┏━━

theorem layout55 {lit c0 c1 : Nat} (x0 : BitVec 5) (x1 : BitVec 5) (x2 : BitVec 5) (x3 : BitVec 3) (x4 : BitVec 2)
    (hl : lit = c0 * 67108864 + c1) (g0 : c0 < 64) (g1 : c1 < 32) :
    ((BitVec.ofNat 32 (lit + x0.toNat * 2097152 + x1.toNat * 65536 + x2.toNat * 2048 + x3.toNat * 256 + x4.toNat * 64)).extractLsb' 26 6).toNat = c0 ∧
    ((BitVec.ofNat 32 (lit + x0.toNat * 2097152 + x1.toNat * 65536 + x2.toNat * 2048 + x3.toNat * 256 + x4.toNat * 64)).extractLsb' 0 5).toNat = c1 ∧
    (BitVec.ofNat 32 (lit + x0.toNat * 2097152 + x1.toNat * 65536 + x2.toNat * 2048 + x3.toNat * 256 + x4.toNat * 64)).extractLsb' 21 5 = x0 ∧
    (BitVec.ofNat 32 (lit + x0.toNat * 2097152 + x1.toNat * 65536 + x2.toNat * 2048 + x3.toNat * 256 + x4.toNat * 64)).extractLsb' 16 5 = x1 ∧
    (BitVec.ofNat 32 (lit + x0.toNat * 2097152 + x1.toNat * 65536 + x2.toNat * 2048 + x3.toNat * 256 + x4.toNat * 64)).extractLsb' 11 5 = x2 ∧
    (BitVec.ofNat 32 (lit + x0.toNat * 2097152 + x1.toNat * 65536 + x2.toNat * 2048 + x3.toNat * 256 + x4.toNat * 64)).extractLsb' 8 3 = x3 ∧
    (BitVec.ofNat 32 (lit + x0.toNat * 2097152 + x1.toNat * 65536 + x2.toNat * 2048 + x3.toNat * 256 + x4.toNat * 64)).extractLsb' 6 2 = x4 ∧
    (BitVec.ofNat 32 (lit + x0.toNat * 2097152 + x1.toNat * 65536 + x2.toNat * 2048 + x3.toNat * 256 + x4.toNat * 64)).extractLsb' 5 1 = 0#1 := by
  have b0 := x0.isLt
  have b1 := x1.isLt
  have b2 := x2.isLt
  have b3 := x3.isLt
  have b4 := x4.isLt
  have hn : lit + x0.toNat * 2097152 + x1.toNat * 65536 + x2.toNat * 2048 + x3.toNat * 256 + x4.toNat * 64 < 4294967296 := by generalize e0 : x0.toNat = m0 at *; generalize e1 : x1.toNat = m1 at *; generalize e2 : x2.toNat = m2 at *; generalize e3 : x3.toNat = m3 at *; generalize e4 : x4.toNat = m4 at *; subst hl; omega
  refine ⟨field_toNat hn ?_, field_toNat hn ?_, field_ofNat hn ?_, field_ofNat hn ?_, field_ofNat hn ?_, field_ofNat hn ?_, field_ofNat hn ?_, field_ofNat hn ?_⟩ <;>
    · (try simp only [BitVec.toNat_ofNat]); generalize e0 : x0.toNat = m0 at *; generalize e1 : x1.toNat = m1 at *; generalize e2 : x2.toNat = m2 at *; generalize e3 : x3.toNat = m3 at *; generalize e4 : x4.toNat = m4 at *; subst hl; clear hn; omega

theorem layout56 {lit c0 c1 : Nat} (x0 : BitVec 3) (x1 : BitVec 2)
    (hl : lit = c0 * 67108864 + c1) (g0 : c0 < 64) (g1 : c1 < 32) :
    ((BitVec.ofNat 32 (lit + x0.toNat * 8388608 + x1.toNat * 2097152)).extractLsb' 26 6).toNat = c0 ∧
    ((BitVec.ofNat 32 (lit + x0.toNat * 8388608 + x1.toNat * 2097152)).extractLsb' 0 5).toNat = c1 ∧
    (BitVec.ofNat 32 (lit + x0.toNat * 8388608 + x1.toNat * 2097152)).extractLsb' 23 3 = x0 ∧
    (BitVec.ofNat 32 (lit + x0.toNat * 8388608 + x1.toNat * 2097152)).extractLsb' 21 2 = x1 ∧
    (BitVec.ofNat 32 (lit + x0.toNat * 8388608 + x1.toNat * 2097152)).extractLsb' 5 16 = 0#16 := by
  have b0 := x0.isLt
  have b1 := x1.isLt
  have hn : lit + x0.toNat * 8388608 + x1.toNat * 2097152 < 4294967296 := by generalize e0 : x0.toNat = m0 at *; generalize e1 : x1.toNat = m1 at *; subst hl; omega
  refine ⟨field_toNat hn ?_, field_toNat hn ?_, field_ofNat hn ?_, field_ofNat hn ?_, field_ofNat hn ?_⟩ <;>
    · (try simp only [BitVec.toNat_ofNat]); generalize e0 : x0.toNat = m0 at *; generalize e1 : x1.toNat = m1 at *; subst hl; clear hn; omega

theorem layout57 {lit c0 c1 : Nat} (x0 : BitVec 3) (x1 : BitVec 5)
    (hl : lit = c0 * 67108864 + c1) (g0 : c0 < 64) (g1 : c1 < 32) :
    ((BitVec.ofNat 32 (lit + x0.toNat * 8388608 + x1.toNat * 65536)).extractLsb' 26 6).toNat = c0 ∧
    ((BitVec.ofNat 32 (lit + x0.toNat * 8388608 + x1.toNat * 65536)).extractLsb' 0 5).toNat = c1 ∧
    (BitVec.ofNat 32 (lit + x0.toNat * 8388608 + x1.toNat * 65536)).extractLsb' 23 3 = x0 ∧
    (BitVec.ofNat 32 (lit + x0.toNat * 8388608 + x1.toNat * 65536)).extractLsb' 16 5 = x1 ∧
    (BitVec.ofNat 32 (lit + x0.toNat * 8388608 + x1.toNat * 65536)).extractLsb' 5 11 = 0#11 ∧
    (BitVec.ofNat 32 (lit + x0.toNat * 8388608 + x1.toNat * 65536)).extractLsb' 21 2 = 0#2 := by
  have b0 := x0.isLt
  have b1 := x1.isLt
  have hn : lit + x0.toNat * 8388608 + x1.toNat * 65536 < 4294967296 := by generalize e0 : x0.toNat = m0 at *; generalize e1 : x1.toNat = m1 at *; subst hl; omega
  refine ⟨field_toNat hn ?_, field_toNat hn ?_, field_ofNat hn ?_, field_ofNat hn ?_, field_ofNat hn ?_, field_ofNat hn ?_⟩ <;>
    · (try simp only [BitVec.toNat_ofNat]); generalize e0 : x0.toNat = m0 at *; generalize e1 : x1.toNat = m1 at *; subst hl; clear hn; omega

theorem layout58 {lit c0 c1 : Nat} (x0 : BitVec 3)
    (hl : lit = c0 * 67108864 + c1) (g0 : c0 < 64) (g1 : c1 < 32) :
    ((BitVec.ofNat 32 (lit + x0.toNat * 8388608)).extractLsb' 26 6).toNat = c0 ∧
    ((BitVec.ofNat 32 (lit + x0.toNat * 8388608)).extractLsb' 0 5).toNat = c1 ∧
    (BitVec.ofNat 32 (lit + x0.toNat * 8388608)).extractLsb' 23 3 = x0 ∧
    (BitVec.ofNat 32 (lit + x0.toNat * 8388608)).extractLsb' 5 18 = 0#18 := by
  have b0 := x0.isLt
  have hn : lit + x0.toNat * 8388608 < 4294967296 := by generalize e0 : x0.toNat = m0 at *; subst hl; omega
  refine ⟨field_toNat hn ?_, field_toNat hn ?_, field_ofNat hn ?_, field_ofNat hn ?_⟩ <;>
    · (try simp only [BitVec.toNat_ofNat]); generalize e0 : x0.toNat = m0 at *; subst hl; clear hn; omega

theorem layout59 {lit c0 c1 : Nat} (x0 : BitVec 3) (x1 : BitVec 2) (x2 : BitVec 5) (x3 : BitVec 5) (x4 : BitVec 3) (x5 : BitVec 2) (x6 : BitVec 1)
    (hl : lit = c0 * 67108864 + c1) (g0 : c0 < 64) (g1 : c1 < 32) :
    ((BitVec.ofNat 32 (lit + x0.toNat * 8388608 + x1.toNat * 2097152 + x2.toNat * 65536 + x3.toNat * 2048 + x4.toNat * 256 + x5.toNat * 64 + x6.toNat * 32)).extractLsb' 26 6).toNat = c0 ∧
    ((BitVec.ofNat 32 (lit + x0.toNat * 8388608 + x1.toNat * 2097152 + x2.toNat * 65536 + x3.toNat * 2048 + x4.toNat * 256 + x5.toNat * 64 + x6.toNat * 32)).extractLsb' 0 5).toNat = c1 ∧
    (BitVec.ofNat 32 (lit + x0.toNat * 8388608 + x1.toNat * 2097152 + x2.toNat * 65536 + x3.toNat * 2048 + x4.toNat * 256 + x5.toNat * 64 + x6.toNat * 32)).extractLsb' 23 3 = x0 ∧
    (BitVec.ofNat 32 (lit + x0.toNat * 8388608 + x1.toNat * 2097152 + x2.toNat * 65536 + x3.toNat * 2048 + x4.toNat * 256 + x5.toNat * 64 + x6.toNat * 32)).extractLsb' 21 2 = x1 ∧
    (BitVec.ofNat 32 (lit + x0.toNat * 8388608 + x1.toNat * 2097152 + x2.toNat * 65536 + x3.toNat * 2048 + x4.toNat * 256 + x5.toNat * 64 + x6.toNat * 32)).extractLsb' 16 5 = x2 ∧
    (BitVec.ofNat 32 (lit + x0.toNat * 8388608 + x1.toNat * 2097152 + x2.toNat * 65536 + x3.toNat * 2048 + x4.toNat * 256 + x5.toNat * 64 + x6.toNat * 32)).extractLsb' 11 5 = x3 ∧
    (BitVec.ofNat 32 (lit + x0.toNat * 8388608 + x1.toNat * 2097152 + x2.toNat * 65536 + x3.toNat * 2048 + x4.toNat * 256 + x5.toNat * 64 + x6.toNat * 32)).extractLsb' 8 3 = x4 ∧
    (BitVec.ofNat 32 (lit + x0.toNat * 8388608 + x1.toNat * 2097152 + x2.toNat * 65536 + x3.toNat * 2048 + x4.toNat * 256 + x5.toNat * 64 + x6.toNat * 32)).extractLsb' 6 2 = x5 ∧
    (BitVec.ofNat 32 (lit + x0.toNat * 8388608 + x1.toNat * 2097152 + x2.toNat * 65536 + x3.toNat * 2048 + x4.toNat * 256 + x5.toNat * 64 + x6.toNat * 32)).extractLsb' 5 1 = x6 := by
  have b0 := x0.isLt
  have b1 := x1.isLt
  have b2 := x2.isLt
  have b3 := x3.isLt
  have b4 := x4.isLt
  have b5 := x5.isLt
  have b6 := x6.isLt
  have hn : lit + x0.toNat * 8388608 + x1.toNat * 2097152 + x2.toNat * 65536 + x3.toNat * 2048 + x4.toNat * 256 + x5.toNat * 64 + x6.toNat * 32 < 4294967296 := by generalize e0 : x0.toNat = m0 at *; generalize e1 : x1.toNat = m1 at *; generalize e2 : x2.toNat = m2 at *; generalize e3 : x3.toNat = m3 at *; generalize e4 : x4.toNat = m4 at *; generalize e5 : x5.toNat = m5 at *; generalize e6 : x6.toNat = m6 at *; subst hl; omega
  refine ⟨field_toNat hn ?_, field_toNat hn ?_, field_ofNat hn ?_, field_ofNat hn ?_, field_ofNat hn ?_, field_ofNat hn ?_, field_ofNat hn ?_, field_ofNat hn ?_, field_ofNat hn ?_⟩ <;>
    · (try simp only [BitVec.toNat_ofNat]); generalize e0 : x0.toNat = m0 at *; generalize e1 : x1.toNat = m1 at *; generalize e2 : x2.toNat = m2 at *; generalize e3 : x3.toNat = m3 at *; generalize e4 : x4.toNat = m4 at *; generalize e5 : x5.toNat = m5 at *; generalize e6 : x6.toNat = m6 at *; subst hl; clear hn; omega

┗━━

- **TASK REQUIREMENTS**
Return each line from the material that includes the string "theorem".

- **EXERCISE SOLUTION**
theorem layout55 {lit c0 c1 : Nat} (x0 : BitVec 5) (x1 : BitVec 5) (x2 : BitVec 5) (x3 : BitVec 3) (x4 : BitVec 2)
theorem layout56 {lit c0 c1 : Nat} (x0 : BitVec 3) (x1 : BitVec 2)
theorem layout57 {lit c0 c1 : Nat} (x0 : BitVec 3) (x1 : BitVec 5)
theorem layout58 {lit c0 c1 : Nat} (x0 : BitVec 3)
theorem layout59 {lit c0 c1 : Nat} (x0 : BitVec 3) (x1 : BitVec 2) (x2 : BitVec 5) (x3 : BitVec 5) (x4 : BitVec 3) (x5 : BitVec 2) (x6 : BitVec 1)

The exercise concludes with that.